AVAILABLE NOW. $4 for interactive PDF(smartphone version)
Read more here WhiteBlaze Pages Store

Page 2 of 4 FirstFirst 1 2 3 4 LastLast
Results 21 to 40 of 69
  1. #21
    Lazy Daze Zzzzdyd's Avatar
    Join Date
    01-22-2004
    Location
    Evansville, IN
    Age
    76
    Posts
    137

    Default Why ?

    Why would you go from a zero degree bag to a 25 degree bag for "winter"

    hiking ?

    I would imagine the clothes you would have to carry and use to make up

    for the difference in sleeping bag rated temps would outweigh any

    advantages of using the 25 degree bag ?

    I have, and have used extensively:

    1) Smartwool top and bottom.

    2) Go-lite C-thru

    3) Under-Armour.

    I would rate them in the order I put them. Although I like the Under-Armour

    best for motorcycling because it allows me and my outer clothes to move

    easier about the bike, etc..

    In my personal test I did before I did some cold winter canoeing Wool

    offered some warmth factor when wet. Polypro and C-thru offered no

    warmth until almost totally dry. Although I didn't time it, I believe the

    Smartwool also dried faster. But that might be because after my self

    induced dip in the cold creek, I took it off, wrung it out the best I could by

    hand, put it back on along with my outer layer, and proceeded to make

    camp in relative comfort in mid-thirties F temps. I was unable to do this

    with Polypro and C-thru. I had to get in the safety tent and shiver awhile.

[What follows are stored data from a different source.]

/-- Settles O38, by induction on the steps: each step keeps the two states in agreement, and they stop together. -/
theorem greaterAndLessFlagsNeverSteerARun : Obligations.GreaterAndLessFlagsNeverSteerARun := by
  intro n
  induction n with
  | zero =>
    intro s t f hf h
    cases h
    exact ⟨s.setFl f, rfl, rfl, hf⟩
  | succ n ih =>
    intro s t f hf h
    rcases stopped_or_steps s with hs | ⟨u, hu⟩
    · rw [run_of_not_running hs] at h
      cases h
      exact ⟨s.setFl f, run_of_not_running (s := s.setFl f) hs _, rfl, hf⟩
    · obtain ⟨u', hu', g, hg, rfl⟩ := step_agreeButUpperFl hf hu
      rw [run_succ_of_step hu] at h
      rw [run_succ_of_step hu']
      exact ih u t g hg h

/-! ### A stored byte stays until the next store to its cell (spec/20 R66) -/

theorem step_memRead_of_storesElsewhere {c : Byte} {n : Nat} {s t : State} (hc : storesElsewhere c (n + 1) s)
    (h : step s = .next t) : t.memRead c = s.memRead c := by
  obtain ⟨-, ⟨i, hd, hexec⟩ | ⟨-, rfl⟩⟩ := stepWith_cases h
  · refine Classical.byContradiction fun hne => ?_
    obtain ⟨rfl, a, ha, hi⟩ := onlyPushAndCallWriteMemory i s t c hexec hne
    refine (hc t h).1 a ha ?_ rfl
    rcases hi with rfl | rfl
    · exact .inl hd
    · exact .inr hd
  · rfl

theorem run_memRead_of_storesElsewhere {c : Byte} {n : Nat} {s t : State} (hc : storesElsewhere c n s)
    (h : run n s = .next t) : t.memRead c = s.memRead c := by
  induction n generalizing s with
  | zero =>
    cases h
    rfl
  | succ n ih =>
    rcases stopped_or_steps s with hs | ⟨u, hu⟩
    · rw [run_of_not_running hs] at h
      cases h
      rfl
    · rw [run_succ_of_step hu] at h
      rw [ih (hc u hu).2 h, step_memRead_of_storesElsewhere hc hu]

/-- Settles O42: the fetch reads memory at that cell, which still holds what the PUSH or CALL stored. -/
theorem storedBytesAreFetchedAtOnce : Obligations.StoredBytesAreFetchedAtOnce := by
  intro s t u a k n ha hstores hrun hfetch
  have hkept : fetchByte u k = t.memRead s.pushAddress := by
    rw [fetchByte, hfetch, run_memRead_of_storesElsewhere hstores hrun]
  rw [hkept]
  refine ⟨fun h => ?push, fun h => ?call⟩
  case push =>
    rw [exec_push_eq ha] at h
    cases h
    rw [State.advancePc_memRead, pushByte_memRead_same, State.setReg_reg]
    simp only [Fin.ext_iff]
    rfl
  case call =>
    rw [exec_call_eq ha] at h
    cases h
    exact pushByte_memRead_same returnAddress s

/-! ### The output trace (spec/10 R43) -/

/-- What an instruction appends to the output trace. -/
def emittedBy (i : Instr) (s : State) : List Byte :=
  match i with
  | .prn a => if ha : a.toNat < 8 then [s.reg ⟨a.toNat, ha⟩] else []
  | _ => []

theorem emittedBy_prn {a : Byte} (ha : a.toNat < 8) (s : State) :
    emittedBy (.prn a) s = [s.reg ⟨a.toNat, ha⟩] :=
  dif_pos ha

theorem emittedBy_eq_nil {i : Instr} (hi : ∀ a : Byte, a.toNat < 8 → i ≠ .prn a) (s : State) : emittedBy i s = [] := by
  cases i with
  | prn a => exact dif_neg fun ha => hi a ha rfl
  | _ => rfl

/-- The state with another output trace. -/
def State.setOut (s : State) (o : List Byte) : State := { s with out := o }

/-- From `s` to `t` the trace grows by `e`, and from `s` with trace `o` the run gave `t'`, which is `t` but for its
trace, grown from `o` by `e`. -/
def AppendsAlike (e : List Byte) (s : State) (o : List Byte) (t t' : State) : Prop :=
  t.out = s.out ++ e ∧ t' = t.setOut (o ++ e)

/-- A result that leaves the trace alone appends nothing. -/
theorem AppendsAlike.of_kept {s t t' : State} {o : List Byte} (h : t.out = s.out) (h' : t' = t.setOut o) :
    AppendsAlike [] s o t t' := by
  rw [AppendsAlike, List.append_nil, List.append_nil]
  exact ⟨h, h'⟩

theorem condJump_appendsAlike (taken : Bool) (ra : Reg) (s : State) (o : List Byte) :
    AppendsAlike [] s o (condJump taken ra s) (condJump taken ra (s.setOut o)) := by
  cases taken with
  | true => exact .of_kept rfl rfl
  | false => exact .of_kept rfl rfl

theorem exec_prn_appendsAlike (a : Byte) (s : State) (o : List Byte) :
    RelatedResults (AppendsAlike (emittedBy (.prn a) s) s o) (exec (.prn a) s) (exec (.prn a) (s.setOut o)) := by
  rcases Nat.lt_or_ge a.toNat 8 with ha | ha
  · refine ⟨_, _, exec_prn_eq ha s, exec_prn_eq ha (s.setOut o), ?_⟩
    rw [emittedBy_prn ha]
    exact ⟨rfl, rfl⟩
  · refine ⟨_, _, withReg_bad ha s _, withReg_bad ha (s.setOut o) _, ?_⟩
    rw [emittedBy, dif_neg (Nat.not_lt.mpr ha)]
    exact .of_kept rfl rfl

/-- No instruction reads the trace, and each appends `emittedBy` to it. -/
theorem exec_appendsAlike (i : Instr) (s : State) (o : List Byte) :
    RelatedResults (AppendsAlike (emittedBy i s) s o) (exec i s) (exec i (s.setOut o)) := by
  have hstop : ∀ bad ∈ i.regBytes, 8 ≤ bad.toNat → AppendsAlike [] s o
      (stop .invalidRegisterIndex bad s) (stop .invalidRegisterIndex bad (s.setOut o)) :=
    fun _ _ _ => .of_kept rfl rfl
  cases i with
  | prn a => exact exec_prn_appendsAlike a s o
  | ldi a imm8 => exact withReg_related hstop fun _ _ => .of_kept rfl rfl
  | hlt => exact ⟨_, _, rfl, rfl, .of_kept rfl rfl⟩
  | add a b => exact withRegs_related hstop fun _ _ _ _ => .of_kept rfl rfl
  | mul a b => exact withRegs_related hstop fun _ _ _ _ => .of_kept rfl rfl
  | cmp a b => exact withRegs_related hstop fun _ _ _ _ => .of_kept rfl rfl
  | push a => exact withReg_related hstop fun _ _ => .of_kept rfl rfl
  | pop a => exact withReg_related hstop fun _ _ => .of_kept rfl rfl
  | call a => exact withReg_related hstop fun _ _ => .of_kept rfl rfl
  | ret => exact ⟨_, _, rfl, rfl, .of_kept rfl rfl⟩
  | jmp a => exact withReg_related hstop fun _ _ => .of_kept rfl rfl
  | jeq a => exact withReg_related hstop fun ra _ => condJump_appendsAlike s.equalFlag ra s o
  | jne a => exact withReg_related hstop fun ra _ => condJump_appendsAlike (!s.equalFlag) ra s o

/-- Settles O40: `emittedBy` does not depend on the trace it is appended to. -/
theorem outputIsAppendedByPrnAndNeverRead : Obligations.OutputIsAppendedByPrnAndNeverRead := by
  intro i s t h
  have happends (o : List Byte) := (exec_appendsAlike i s o).of_next h
  obtain ⟨-, -, hout, -⟩ := happends s.out
  refine ⟨emittedBy i s, hout, ?_, fun hi => emittedBy_eq_nil hi s, fun o => ?_⟩
  · rintro a ha rfl
    exact emittedBy_prn ha s
  · obtain ⟨t', ht', -, rfl⟩ := happends o
    exact ht'

end Sys2Proof.Machine
end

    Don't do these kinds of test alone. Have a safety shelter with plenty of

    warm blankets, and hot drinks ready so if your safety Doc thinks your

    getting hypothermia treatment is easier and close. Mine was a ex Navy

    corpsman so I felt pretty safe doing these just to find out test. Lots of

    myths out there and unfortunately too many manufactures that at worst

    over-hype and mis-represent their product(s) while not informing us about

    what it won't do.

    Try finding any unbiased test results and you see why I learned to test it

    myself when I can.

    I am a big klutz and have managed to get pretty wet in temps well below

    freezing, so I know it can happen.

    I vote for wool. The best you can afford.
    Some Days Your The Bug , Some Days Your The Windshield

  2. #22
    Registered User Wags's Avatar
    Join Date
    02-17-2008
    Location
    hershey, pa
    Age
    47
    Posts
    2,080
    Images
    46

    Default

    jak i read your post and i can't quite get a grasp on you removing your innermost layer the most frequently. i can hardly imagine walking down a trail in winter and seeing you stripping down to bare skin to throw on your base layer to warm up... can you clear that up for me how that's efficient?

  3. #23
    Registered User
    Join Date
    04-28-2004
    Location
    New Brunswick
    Age
    61
    Posts
    11,116

    Default

    hikingPA,
    Good question. Let me explain better.

    Firstly, it applies mostly to my top half, so it is no big deal to remove my medium/heavy wool sweater to put a skin layer on underneath. The weight of my sweater depends on the season. Midwinter it can be pretty heavy and still not be too hot on pleasant days when I and active. By keeping it on all the time it never gets wet and cold. By keeping it on it has a chance to dry out when it does get damp from inside or out, and acts as a sort of thermal flywheel between warm activities and cold activities.

    Secondly, I don't have to take it off very often to add a skin layer underneath, though it is always very refreshing when I do so. Taking your sweater off in winter and removing or adding a skin layer and then putting the sweater back on is a great way to shed some persperation moisture and invigourate your heat metabolism, and you get alot of the heat back from the sweater which was only off for an instant.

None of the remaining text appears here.